My sister and I were allowed to hire a paddle boat, theoretically to potter around the shore. My sister, being a daredevil, decided we should try to cross to the large island of Samosir that lay opposite the tourist town of Parapat where we were staying. We had no lifejackets, and no adults knew we were going.
We paddled all the way across to the island and were greeted by a rather grimy town of surly folk who did not seem at all friendly. Little did we know this was actually a red light district, a collection of brothels. We couldn’t have known; wouldn’t even have understood what that meant.
Fairly rapidly we realised it wasn’t a place for us. We started our long paddle back to Parapat. A few times a motorboat or jetski flew past leaving a series of waves in its wake. The paddleboat didn’t handle waves very well and I began to feel frightened. The journey back seemed much more arduous than the trip out. I put my hand in the black water. It was warm and silky. I could almost imagine the secret currents tugging at my hand to pull me down into the abyss.
Suffice to say, we made it back safely. However, we’d only been on shore a few minutes, our mother scolding us for our risk-taking behaviour, when someone noticed a young man standing on a paddleboat waving his towel madly.
Some other boats attended and a story emerged that filled me with dread of what might have been. Allegedly, he and his new wife were honeymooning in Parapat. They too were paddling on the majestic lake when a boat zoomed past, rocking the paddleboat so vigorously that his new wife toppled over and fell into the lake. She sank like a stone in the lake’s ominous currents, leaving her shattered husband shocked, waving his towel desperately from his lone stance on the lake.
For the next few hours we stood in our swimsuits, watching a seaplane, police boats and divers scour the area. What possible hope was there of finding a woman in a five-hundred-metre-deep lake? It would have been like finding a needle in a haystack. They would probably have had a better chance of finding the Loch Ness monster.

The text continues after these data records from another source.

def xsView (s : State) (h : HeadId) (o : Nat) : Option RegView :=
  let b := (s.head h).xs
  if o = 0x134 then ro (xsStat s h)
  else if o = 0x138 then ro b.fault
  else if o = 0x13C then ro b.slice.one.meas
  else if o = 0x140 then ro b.slice.two.meas
  else if o = 0x144 then ro (xsListen b.slice.one)
  else if o = 0x148 then ro (xsListen b.slice.two)
  else xsPlanView s h o

def fltBank (v : FltSlice) : Word := put 24 8 v.queued.toNat ||| put 16 8 v.next.toNat ||| put 0 8 v.act.toNat

def fltLat (s : State) (h : HeadId) (x : Sys) : Word := put 16 16 (latNotch s h x) ||| put 0 16 (latTotal s h x)

def fltStat (s : State) (h : HeadId) : Word :=
  let f := (s.head h).flt
  put 28 4 f.result ||| put 16 8 f.seq ||| put 7 1 (b2n f.alignErr) ||| put 6 1 (b2n f.queue.isSome) |||
    put 5 1 (b2n (f.slice.two.next != 0xFF)) ||| put 4 1 (b2n (f.slice.one.next != 0xFF)) |||
    put 1 1 (b2n (settled s h .sys2)) ||| put 0 1 (b2n (settled s h .sys1))

def fltSettle (s : State) (h : HeadId) (x : Sys) : Word :=
  put 16 10 (targetOf s h x) ||| put 0 10 (min (targetOf s h x) ((s.head h).flt.slice.get x).settleCount)

def fltGap (v : FltSlice) : Word := put 24 8 v.gapLast ||| put 0 16 v.gapBridged

def fltMag (v : Sample) : Word :=
  put 31 1 (b2n v.valid) ||| put 30 1 (b2n v.settled) ||| put 29 1 (b2n v.bridged) ||| put 0 20 v.mag

def fltView (s : State) (h : HeadId) (o : Nat) : Option RegView :=
  let f := (s.head h).flt
  if o = 0x200 then rw f.cfg 0xFF010303
  else if o = 0x204 then rw f.delay 0x0FFF0FFF
  else if o = 0x208 then rw (fltBank f.slice.one) 0xFF
  else if o = 0x20C then rw (fltBank f.slice.two) 0xFF
  else if o = 0x210 then rw f.fade 0x7FF
  else if o = 0x214 then ro (put 16 16 (s.firOf h .sys2 / 10) ||| put 0 16 (s.firOf h .sys1 / 10))
  else if (inArray o 0x220 4).isSome then rw (tget f.notch.one (Fin.ofNat 4 ((o - 0x220) / 4))) 0xFFFFFFFF
  else if (inArray o 0x230 4).isSome then rw (tget f.notch.two (Fin.ofNat 4 ((o - 0x230) / 4))) 0xFFFFFFFF
  else if o = 0x240 then ro (fltLat s h .sys1)
  else if o = 0x244 then ro (fltLat s h .sys2)
  else if o = 0x248 then ro (fltStat s h)
  else if o = 0x24C then ro (fltSettle s h .sys1)
  else if o = 0x250 then ro (fltSettle s h .sys2)
  else if o = 0x254 then ro f.fault
  else if o = 0x258 then ro (fltGap f.slice.one)
  else if o = 0x25C then ro (fltGap f.slice.two)
  else if o = 0x260 then ro (fltMag f.slice.one.sample)
  else if o = 0x264 then ro (fltMag f.slice.two.sample)
  else none
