-- ==== Sys2Proof/Machine/Eclipse.lean ====
section
/-! DEFINITION. Eclipse (R344 to R347): the requests and the entry. The TAP and the read-out are in Machine/Tap.lean. -/
namespace Sys2Proof.Machine

/-! ### Requests and entry (R344, R345) -/

/-- Entry: ECL_LAST, the epoch and the count in AON; output stages high-impedance and the interlock released; every read of
a lane cut off and every stage stalled. The entry is one step (assumption log 41). -/
def enterEclipse (cause cls : Nat) (s : State) : State :=
  let s := cutReads s
  { s with
    phase := .eclipse
    free := s.free + 1
    ecl := { s.ecl with since := s.now, seed := s.free }
    aon := { s.aon with
      eclLast := put 31 1 1 ||| put 8 8 cls ||| put 0 3 cause
      eclEpoch := s.epc.seq
      eclCnt := (s.aon.eclCnt + 1) % 65536 }
    zl := { s.zl with claim := .none, holdOut := false, wantSince := none, wonAt := none } }

/-- A request takes effect. A later one, before the stall, is recorded in CAUSE and changes nothing else; while the core
die is in reset it has no effect. -/
def requestEclipse (cause cls : Nat) (s : State) : State :=
  match s.phase with
  | .reset => s
  | .eclipse =>
    if entering s then { s with aon := { s.aon with eclLast := s.aon.eclLast ||| put 0 3 cause } } else s
  | _ => enterEclipse cause cls s

/-- ECLIPSE_N has been low for 200 ns. -/
def eclipsePin (s : State) : State := requestEclipse 1 0 { s with ecl := { s.ecl with pinLow := true } }

/-- ECL_ENTER at admission: no completion is written for one that is admitted. The block has no RESULT field, so DETAIL
is 0 (R273). -/
def eclEnter (p : List Byte) (seq : Nat) (s : State) : State :=
  if !bit s.ecl.cfg 0 then refuse seq .conflict 0 s
  else if wordArg p 0 ≠ 0x0EC11950 then refuse seq .conflict 0 s
  else requestEclipse 2 0 s

/-- Pre-seal write of ECL_CFG. -/
def eclPreSeal (v : Word) (s : State) : State := { s with ecl := { s.ecl with cfg := v &&& 1 } }

/-! ### Meanings -/

def execEclEnter (t : Nat) (c : Cmd) (s : State) : Host.Outcome State Fault Refusal :=
  .next (command 0x02D0 false 4 0 c (fun seq => eclEnter c.payload seq) (s.advance t))

def execEclipseRequest (t : Nat) (s : State) : Host.Outcome State Fault Refusal := .next (eclipsePin (s.advance t))

end Sys2Proof.Machine
end

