/-! ### Register writes (R4, R5, R9, R262) -/

def irqWriteReg (off : Nat) (v : Word) (s : State) : State :=
  let k (base : Nat) : Fin 16 := Fin.ofNat 16 ((off - base) / 4)
  if off = 0x10000 then s.modIrq (fun q => { q with cfg := v &&& 0xFF })
  else if off = 0x10008 then eoi v s
  else if (inArray off 0x10040 16).isSome then stormClear (k 0x10040) v s
  else if (inArray off 0x10100 16).isSome then pendDiscard (k 0x10100) v s
  else if (inArray off 0x10200 16).isSome then maskWrite (k 0x10200) v s
  else if (inArray off 0x10280 16).isSome then maskSet (k 0x10280) v s
  else if (inArray off 0x10300 16).isSome then maskClr (k 0x10300) v s
  else if (inArray off 0x10800 512).isSome then
    s.modIrq (fun q => { q with target := tset q.target (Fin.ofNat 512 ((off - 0x10800) / 4)) (Fin.ofNat 512 (fld v 0 9)) })
  else if off = 0x11400 then hdrain v s
  else s

/-- The W1C registers of the device blocks, and the WO registers and REC_CURSOR that act before and after sealing; none for
any other offset. -/
def devAct (off : Nat) (v : Word) (s : State) : Option State :=
  if off = 0x47024 then some { s with epc := { s.epc with fault := w1c s.epc.fault v 0x1F } }
  else if off = 0x47028 then some { s with epc := { s.epc with fdLate := w1c s.epc.fdLate v 0xFF } }
  else if off = 0x4702C then some (epcCtrl v s)
  else if off = 0x48004 then some (armCrcFail v s)
  else if off = 0x48040 then
    let s := endReads s
    some { s with vsp := { s.vsp with fault := w1c s.vsp.fault v 0x777777 } }
  else if off = 0x4902C then some { s with zl := { s.zl with fault := w1c s.zl.fault v 0x1FFF } }
  else if off = 0x49030 then some (pdbWrite v s)
  else if off = 0x4A02C then some { s with tb := { s.tb with fault := w1c s.tb.fault v 0x3F } }
  else if off = 0x4B074 then some (s.modRec (fun r => { r with fault := w1c r.fault v 0xF }))
  else if off = 0x4B078 then some (recMark v s)
  else if off = 0x4B07C then some (recCursor v s)
  else if off = 0x4C018 then some (s.modPwr (fun p => { p with fault := w1c p.fault v 0x3F }))
  else if off = 0x4C01C then some (s.modPwr (fun p => { p with dieFault := w1c p.dieFault v 0xFF }))
  else if off = 0x4C020 then some { s with aon := { s.aon with cause := w1c s.aon.cause v 0x3F } }
  else if off = 0x4D00C then some (s.modClk (fun c => { c with fault := w1c c.fault v 0x1F }))
  else none

/-- The fault register of a head at an offset. -/
def headFaultAt (o : Nat) : Option HeadReg :=
  if o = 0x084 then some .fe
  else if o = 0x138 then some .xs
  else if o = 0x254 then some .flt
  else if o = 0x31C then some .cmp
  else if o = 0x444 then some .trn
  else none

/-- Pre-seal stores of the FE_ registers that only a later route request or check uses (R65). -/
def feStore (o : Nat) (v : Word) (b : FeHead) : FeHead :=
  if o = 0x00 then { b with headCfg := v &&& 0xFF03 }
  else if o = 0x04 then { b with gain := v &&& 0x77 }
  else if 0x20 ≤ o ∧ o < 0x58 then { b with xp := tset b.xp (Fin.ofNat 14 ((o - 0x20) / 4)) (BitVec.ofNat 8 (fld v 0 8) &&& 0x37) }
  else if o = 0x60 then { b with impCfg := v &&& 0x3FFFFFFF }
  else if o = 0x64 then { b with impTol := impTolOf (fld v 0 6) (fld v 8 6) (fld v 16 6) }
  else if o = 0x68 then { b with impRef := b.impRef.set .sys1 (v &&& 0x81FFFFFF) }
  else if o = 0x6C then { b with impRef := b.impRef.set .sys2 (v &&& 0x81FFFFFF) }
  else if o = 0x70 then { b with kref := v }
  else b

/-- Pre-seal writes of the FE_ block of a head: a tone outside 2 to 12 kHz is refused; new thresholds are evaluated at
once (R53, R64). -/
def fePreSeal (h : HeadId) (o : Nat) (v : Word) (s : State) : State :=
  if o = 0x10 then
    let was := decide (leakWarnOf (s.head h).fe.bias ≤ (s.head h).fe.leak)
    leakEval h was (s.modFe h (fun b => { b with bias := v }))
  else if o = 0x60 ∧ (fld v 16 14 < 2000 ∨ 12000 < fld v 16 14) then
    hpErr 4 false (headOff h o) v (s.modFe h (fun b => { b with result := 6 }))
  else s.modFe h (feStore o v)

/-- A pre-seal write to an RW register of a head block (R332 for a die that is off). -/
def headPreSeal (h : HeadId) (o : Nat) (v : Word) (s : State) : State :=
  if isPlanField o then xsPreSeal h o v s
  else if o < 0x100 then fePreSeal h o v s
  else if o < 0x200 then s
  else if o < 0x300 then fltPreSeal h o v s
  else if o < 0x400 then cmpPreSeal h o v s
  else trnPreSeal h o v s

/-- A pre-seal write to an RW register of a device block, handled as its block's command. -/
def devPreSeal (off : Nat) (v : Word) (s : State) : State :=
  if off < 0x42000 then xsDevPreSeal off v s
  else if off = 0x46000 then secAuthWrite v s
  else if off = 0x4700C then { s with epc := { s.epc with cfg := v &&& 0xFFFF } }
  else if off = 0x48000 then vspPreSeal v s
  else if off = 0x49000 then zlPreSeal v s
  else if off = 0x4A010 ∨ off = 0x4A014 then tbPreSeal off v s
  else if 0x4B000 ≤ off ∧ off < 0x4B010 then recPreSeal off v s
  else if off = 0x4C000 then fldPreSeal v s
  else if off = 0x4D000 then clkPreSeal v s
  else if off = 0x4E000 then eclPreSeal v s
  else s

/-- A write after sealing keeps every RW field, and counts where it would have changed one (R9). -/
def sealedWrite (off : Nat) (v : Word) (r : RegView) (s : State) : State :=
  if (v ^^^ r.val) &&& r.rw = 0 then s else hpErr 2 false off v s

/-- A write to a register of a head block. -/
def headWrite (h : HeadId) (o : Nat) (v : Word) (r : RegView) (s : State) : State :=
  if o = 0x08 then routeCtrlWrite h v s
  else if !s.hp.isSealed && !headUp s h && !isPlanField o then hpErr 4 false (headOff h o) v s
  else
    match headFaultAt o with
    | some f => s.modHead h (fun x => setHeadFault f (w1c (headFault f x) v 0xFFF) x)
    | none =>
      if s.hp.isSealed then sealedWrite (headOff h o) v r s
      else if r.rw = 0 then s else headPreSeal h o v s

/-- A write to a register of a section block. -/
def secWrite (n : SecId) (o : Nat) (v : Word) (r : RegView) (s : State) : State :=
  if o = 0x5C then s.modSec n (fun x => { x with core := { x.core with fault := w1c x.core.fault v 0x7FF } })
  else if s.hp.isSealed then sealedWrite (0x200000 + n.val * 0x400 + o) v r s
  else if r.rw = 0 then s else secPreSeal n o v s
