-- ==== Sys2Proof/Machine/Dispatch.lean ====
section
/-! DEFINITION. The dispatch: one arm per command, one direct call of its meaning. -/
namespace Sys2Proof.Machine

/-- The effect of a command on everything but the queue. -/
def exec (i : Instr) (s : State) : Host.Outcome State Fault Refusal :=
  match i with
  | .hpNop t c => Sys2Proof.Machine.execHpNop t c s
  | .hpSeal t c => Sys2Proof.Machine.execHpSeal t c s
  | .hpWrite t c => Sys2Proof.Machine.execHpWrite t c s
  | .hpIdent t c => Sys2Proof.Machine.execHpIdent t c s
  | .commandBadOpcode t opcode c => Sys2Proof.Machine.execCommandBadOpcode t opcode c s
  | .feRoute t c => Sys2Proof.Machine.execFeRoute t c s
  | .feRouteCtrlGo t h v be => Sys2Proof.Machine.execFeRouteCtrlGo t h v be s
  | .feBiasSet t c => Sys2Proof.Machine.execFeBiasSet t c s
  | .feImpSet t c => Sys2Proof.Machine.execFeImpSet t c s
  | .feImpRun t c => Sys2Proof.Machine.execFeImpRun t c s
  | .feImpSetref t c => Sys2Proof.Machine.execFeImpSetref t c s
  | .feImpSweep t c => Sys2Proof.Machine.execFeImpSweep t c s
  | .xsSet t c => Sys2Proof.Machine.execXsSet t c s
  | .xsAdjSet t c => Sys2Proof.Machine.execXsAdjSet t c s
  | .xsBandsSet t c => Sys2Proof.Machine.execXsBandsSet t c s
  | .xsUbandSet t c => Sys2Proof.Machine.execXsUbandSet t c s
  | .xsPlanSet t c => Sys2Proof.Machine.execXsPlanSet t c s
  | .xsListenReset t c => Sys2Proof.Machine.execXsListenReset t c s
  | .fltSet t c => Sys2Proof.Machine.execFltSet t c s
  | .fltNotchSet t c => Sys2Proof.Machine.execFltNotchSet t c s
  | .fltSwap t c => Sys2Proof.Machine.execFltSwap t c s
  | .fltBankLoad t c => Sys2Proof.Machine.execFltBankLoad t c s
  | .fltBankFree t c => Sys2Proof.Machine.execFltBankFree t c s
  | .fltBankRead t c => Sys2Proof.Machine.execFltBankRead t c s
  | .cmpSet t c => Sys2Proof.Machine.execCmpSet t c s
  | .cmpStatus t c => Sys2Proof.Machine.execCmpStatus t c s
  | .trnSet t c => Sys2Proof.Machine.execTrnSet t c s
  | .trnSetref t c => Sys2Proof.Machine.execTrnSetref t c s
  | .trnStatus t c => Sys2Proof.Machine.execTrnStatus t c s
  | .secBind t c => Sys2Proof.Machine.execSecBind t c s
  | .secSet t c => Sys2Proof.Machine.execSecSet t c s
  | .secService t c => Sys2Proof.Machine.execSecService t c s
  | .secDisturb t c => Sys2Proof.Machine.execSecDisturb t c s
  | .secLedgerRead t c => Sys2Proof.Machine.execSecLedgerRead t c s
  | .secStatus t c => Sys2Proof.Machine.execSecStatus t c s
  | .secKeyProgram t c => Sys2Proof.Machine.execSecKeyProgram t c s
  | .secResetSup t c => Sys2Proof.Machine.execSecResetSup t c s
  | .secResetDir t c => Sys2Proof.Machine.execSecResetDir t c s
  | .zlSet t c => Sys2Proof.Machine.execZlSet t c s
  | .zlStatus t c => Sys2Proof.Machine.execZlStatus t c s
  | .tbSet t c => Sys2Proof.Machine.execTbSet t c s
  | .tbStep t c => Sys2Proof.Machine.execTbStep t c s
  | .recSet t c => Sys2Proof.Machine.execRecSet t c s
  | .recSelect t c => Sys2Proof.Machine.execRecSelect t c s
  | .recRead t c => Sys2Proof.Machine.execRecRead t c s
  | .recClear t c => Sys2Proof.Machine.execRecClear t c s
  | .pwrFld t c => Sys2Proof.Machine.execPwrFld t c s
  | .pwrStatus t c => Sys2Proof.Machine.execPwrStatus t c s
  | .clkSet t c => Sys2Proof.Machine.execClkSet t c s
  | .eclEnter t c => Sys2Proof.Machine.execEclEnter t c s
  | .hpSealWrite t v be => Sys2Proof.Machine.execHpSealWrite t v be s
  | .hpCtrlErrClr t v be => Sys2Proof.Machine.execHpCtrlErrClr t v be s
  | .epcCtrlClr t v be => Sys2Proof.Machine.execEpcCtrlClr t v be s
  | .vspTestCrcFail t v be => Sys2Proof.Machine.execVspTestCrcFail t v be s
  | .zlPdbWrite t v be => Sys2Proof.Machine.execZlPdbWrite t v be s
  | .recMarkWrite t v be => Sys2Proof.Machine.execRecMarkWrite t v be s
  | .recCursorWrite t v be => Sys2Proof.Machine.execRecCursorWrite t v be s
  | .irqEoi t v be => Sys2Proof.Machine.execIrqEoi t v be s
  | .irqHdrain t v be => Sys2Proof.Machine.execIrqHdrain t v be s
  | .irqMaskSet t k v be => Sys2Proof.Machine.execIrqMaskSet t k v be s
  | .irqMaskClr t k v be => Sys2Proof.Machine.execIrqMaskClr t k v be s
  | .irqPendDiscard t k v be => Sys2Proof.Machine.execIrqPendDiscard t k v be s
  | .irqDoorbellWrite t v be => Sys2Proof.Machine.execIrqDoorbellWrite t v be s
  | .orbDoorbell t k v be descs => Sys2Proof.Machine.execOrbDoorbell t k v be descs s
  | .orbCfgWrite t k v be => Sys2Proof.Machine.execOrbCfgWrite t k v be s
  | .epcSeqLoRead t r => Sys2Proof.Machine.execEpcSeqLoRead t r s
  | .tbNowLoRead t r => Sys2Proof.Machine.execTbNowLoRead t r s
  | .tbEpochLoRead t r => Sys2Proof.Machine.execTbEpochLoRead t r s
  | .registerWrite t bar off v be dwords => Sys2Proof.Machine.execRegisterWrite t bar off v be dwords s
  | .functionLevelReset t => Sys2Proof.Machine.execFunctionLevelReset t s
  | .d3hotToD0 t => Sys2Proof.Machine.execD3hotToD0 t s
  | .conventionalReset t => Sys2Proof.Machine.execConventionalReset t s
  | .dmaReadError t r => Sys2Proof.Machine.execDmaReadError t r s
  | .poisonedWrite t => Sys2Proof.Machine.execPoisonedWrite t s
  | .streamFlush t k => Sys2Proof.Machine.execStreamFlush t k s
  | .msixUnmask t w => Sys2Proof.Machine.execMsixUnmask t w s
  | .interruptMessage t => Sys2Proof.Machine.execInterruptMessage t s
  | .interruptCommit t => Sys2Proof.Machine.execInterruptCommit t s
  | .epochBoundary t inp => Sys2Proof.Machine.execEpochBoundary t inp s
  | .sectionGrant t n => Sys2Proof.Machine.execSectionGrant t n s
  | .sectionCommit t n => Sys2Proof.Machine.execSectionCommit t n s
  | .evaluationDeadline t => Sys2Proof.Machine.execEvaluationDeadline t s
  | .trackTick t inp => Sys2Proof.Machine.execTrackTick t inp s
  | .trackSampleLate t h x => Sys2Proof.Machine.execTrackSampleLate t h x s
  | .settleComplete t h x e => Sys2Proof.Machine.execSettleComplete t h x e s
  | .transitStep t h => Sys2Proof.Machine.execTransitStep t h s
  | .passageValidation t h => Sys2Proof.Machine.execPassageValidation t h s
  | .presenceAssert t h x e => Sys2Proof.Machine.execPresenceAssert t h x e s
  | .presenceRelease t h x e => Sys2Proof.Machine.execPresenceRelease t h x e s
  | .occultationExpiry t h x e => Sys2Proof.Machine.execOccultationExpiry t h x e s
  | .presenceEpisodeJudgement t h => Sys2Proof.Machine.execPresenceEpisodeJudgement t h s
  | .healthTrip t h x side e => Sys2Proof.Machine.execHealthTrip t h x side e s
  | .healthReturn t h x side e => Sys2Proof.Machine.execHealthReturn t h x side e s
  | .railFault t h x => Sys2Proof.Machine.execRailFault t h x s
  | .brakeComparatorSet t h x level => Sys2Proof.Machine.execBrakeComparatorSet t h x level s
  | .brakeComparatorClear t h x level => Sys2Proof.Machine.execBrakeComparatorClear t h x level s
  | .brakeRecognitionEnd t h => Sys2Proof.Machine.execBrakeRecognitionEnd t h s
  | .invalidRunStart t h x ovr cm => Sys2Proof.Machine.execInvalidRunStart t h x ovr cm s
  | .invalidRunLong t h x ovr cm => Sys2Proof.Machine.execInvalidRunLong t h x ovr cm s
  | .gapUnbridged t h x => Sys2Proof.Machine.execGapUnbridged t h x s
  | .gapBridged t h x => Sys2Proof.Machine.execGapBridged t h x s
  | .handoverMarkRaise t h x senseFall => Sys2Proof.Machine.execHandoverMarkRaise t h x senseFall s
  | .handoverMarkEnd t h x => Sys2Proof.Machine.execHandoverMarkEnd t h x s
  | .envelopeHoldEnd t h x => Sys2Proof.Machine.execEnvelopeHoldEnd t h x s
  | .routeRampDownDone t h => Sys2Proof.Machine.execRouteRampDownDone t h s
  | .routeBreakExpiry t h => Sys2Proof.Machine.execRouteBreakExpiry t h s
  | .routeDischargeExpiry t h => Sys2Proof.Machine.execRouteDischargeExpiry t h s
  | .routeBreak2Expiry t h => Sys2Proof.Machine.execRouteBreak2Expiry t h s
  | .comparatorTestEnd t h x r => Sys2Proof.Machine.execComparatorTestEnd t h x r s
  | .carrierSwitchPoint t h x => Sys2Proof.Machine.execCarrierSwitchPoint t h x s
  | .regulatorRampUpDone t h x => Sys2Proof.Machine.execRegulatorRampUpDone t h x s
  | .regulatorAcquireDone t h x => Sys2Proof.Machine.execRegulatorAcquireDone t h x s
  | .regulatorAcquireTimeout t h x => Sys2Proof.Machine.execRegulatorAcquireTimeout t h x s
  | .regulatorHoldBegin t h x => Sys2Proof.Machine.execRegulatorHoldBegin t h x s
  | .regulatorHoldEnd t h x => Sys2Proof.Machine.execRegulatorHoldEnd t h x s
  | .regulationFault t h x => Sys2Proof.Machine.execRegulationFault t h x s
  | .driverClipFault t h x => Sys2Proof.Machine.execDriverClipFault t h x s
  | .listenLocked t h x => Sys2Proof.Machine.execListenLocked t h x s
  | .thermWarn t d tj => Sys2Proof.Machine.execThermWarn t d tj s
  | .thermOff t d tj => Sys2Proof.Machine.execThermOff t d tj s
  | .thermOffClear t d tj => Sys2Proof.Machine.execThermOffClear t d tj s
  | .leakFaultTimer t h => Sys2Proof.Machine.execLeakFaultTimer t h s
  | .impCheckDue t h x => Sys2Proof.Machine.execImpCheckDue t h x s
  | .impSlotStart t d g => Sys2Proof.Machine.execImpSlotStart t d g s
  | .impSlotEnd t d g m => Sys2Proof.Machine.execImpSlotEnd t d g m s
  | .impSlotAbort t d g => Sys2Proof.Machine.execImpSlotAbort t d g s
  | .impOverdue t h x => Sys2Proof.Machine.execImpOverdue t h x s
  | .sweepTimeout t d g => Sys2Proof.Machine.execSweepTimeout t d g s
  | .fadeStart t h x => Sys2Proof.Machine.execFadeStart t h x s
  | .fadeComplete t h x => Sys2Proof.Machine.execFadeComplete t h x s
  | .roleInputChange t pins => Sys2Proof.Machine.execRoleInputChange t pins s
  | .depose t => Sys2Proof.Machine.execDepose t s
  | .deposeRelease t => Sys2Proof.Machine.execDeposeRelease t s
  | .interlockClaim t => Sys2Proof.Machine.execInterlockClaim t s
  | .claimWaitExpiry t releasedThroughout => Sys2Proof.Machine.execClaimWaitExpiry t releasedThroughout s
  | .holdTimeout t => Sys2Proof.Machine.execHoldTimeout t s
  | .vspRead t l inp => Sys2Proof.Machine.execVspRead t l inp s
  | .vspReadAbort t l => Sys2Proof.Machine.execVspReadAbort t l s
  | .statusSend t => Sys2Proof.Machine.execStatusSend t s
  | .doorbellSend t => Sys2Proof.Machine.execDoorbellSend t s
  | .statusMessage t m => Sys2Proof.Machine.execStatusMessage t m s
  | .ephMessage t m => Sys2Proof.Machine.execEphMessage t m s
  | .coverMessage t m => Sys2Proof.Machine.execCoverMessage t m s
  | .ldeltaMessage t m => Sys2Proof.Machine.execLdeltaMessage t m s
  | .lfullMessage t m => Sys2Proof.Machine.execLfullMessage t m s
  | .doorbellMessage t m => Sys2Proof.Machine.execDoorbellMessage t m s
  | .linkTrained t => Sys2Proof.Machine.execLinkTrained t s
  | .linkLoss t lanes => Sys2Proof.Machine.execLinkLoss t lanes s
  | .statusTimeout t => Sys2Proof.Machine.execStatusTimeout t s
  | .aligned t => Sys2Proof.Machine.execAligned t s
  | .driveIntervalComplete t => Sys2Proof.Machine.execDriveIntervalComplete t s
  | .driveAgeHour t => Sys2Proof.Machine.execDriveAgeHour t s
  | .ppsEdge t err => Sys2Proof.Machine.execPpsEdge t err s
  | .tbFreqLock t => Sys2Proof.Machine.execTbFreqLock t s
  | .ref10mLoss t => Sys2Proof.Machine.execRef10mLoss t s
  | .ppsLoss t => Sys2Proof.Machine.execPpsLoss t s
  | .referenceReturn t => Sys2Proof.Machine.execReferenceReturn t s
  | .recTrigger t => Sys2Proof.Machine.execRecTrigger t s
  | .recWrite t => Sys2Proof.Machine.execRecWrite t s
  | .recWriteBack t => Sys2Proof.Machine.execRecWriteBack t s
  | .recSurveyPeriod t => Sys2Proof.Machine.execRecSurveyPeriod t s
  | .supplyMonitorTrip t m => Sys2Proof.Machine.execSupplyMonitorTrip t m s
  | .supplyRecovery t dom => Sys2Proof.Machine.execSupplyRecovery t dom s
  | .aonPowerOnReset t => Sys2Proof.Machine.execAonPowerOnReset t s
  | .coreDieReset t cause => Sys2Proof.Machine.execCoreDieReset t cause s
  | .startUp t inp => Sys2Proof.Machine.execStartUp t inp s
  | .fldPowerDownDone t d => Sys2Proof.Machine.execFldPowerDownDone t d s
  | .fldResetRelease t d => Sys2Proof.Machine.execFldResetRelease t d s
  | .clkrefLoss t => Sys2Proof.Machine.execClkrefLoss t s
  | .clkrefGlitch t => Sys2Proof.Machine.execClkrefGlitch t s
  | .sclkFrequencyCheck t vsHclk vsTb => Sys2Proof.Machine.execSclkFrequencyCheck t vsHclk vsTb s
  | .zpllLoss t => Sys2Proof.Machine.execZpllLoss t s
  | .epochWatchdog t => Sys2Proof.Machine.execEpochWatchdog t s
  | .eclipseRequest t => Sys2Proof.Machine.execEclipseRequest t s
  | .tapReset t => Sys2Proof.Machine.execTapReset t s
  | .extest t cells => Sys2Proof.Machine.execExtest t cells s
  | .idcode t => Sys2Proof.Machine.execIdcode t s
  | .samplePreload t cells => Sys2Proof.Machine.execSamplePreload t cells s
  | .highz t => Sys2Proof.Machine.execHighz t s
  | .clamp t => Sys2Proof.Machine.execClamp t s
  | .eclPath t v => Sys2Proof.Machine.execEclPath t v s
  | .eclRead t => Sys2Proof.Machine.execEclRead t s
  | .eclStatus t => Sys2Proof.Machine.execEclStatus t s
  | .bypass t code => Sys2Proof.Machine.execBypass t code s
  | .invalidRunEnd t h x => Sys2Proof.Machine.execInvalidRunEnd t h x s
  | .regulatorRampDownDone t h x => Sys2Proof.Machine.execRegulatorRampDownDone t h x s
  | .messageDiscarded t => Sys2Proof.Machine.execMessageDiscarded t s
  | .zclkPllLock t => Sys2Proof.Machine.execZclkPllLock t s
  | .pcieRefclkLoss t => Sys2Proof.Machine.execPcieRefclkLoss t s
  | .d0ToD3hot t => Sys2Proof.Machine.execD0ToD3hot t s
  | .busMasterEnableChange t on => Sys2Proof.Machine.execBusMasterEnableChange t on s

end Sys2Proof.Machine
end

That night I couldn’t sleep for the adrenaline raging through my body. The memory of being out on that lake only moments before the woman’s disappearance was too acute. It could have been me. It could have been my sister. I imagined the black water was like jelly; if I fell in, I would be enveloped and smothered as the jelly eased me slowly downwards. Despite being a good swimmer, I would not be able to fight my way back up to the surface.
A month or so later we heard through friends that the man had been charged with his wife’s murder. Turned out, she couldn’t swim, so after a firm push, Lake Toba had completed the relatively simple task for him. I felt slightly relieved that the speedboat waves had not actually toppled her, as this was the crux of my recurring nightmare.
Her body surfaced weeks later, many kilometres away.
I have been back to Lake Toba many times, but not to Parapat and its paddleboats.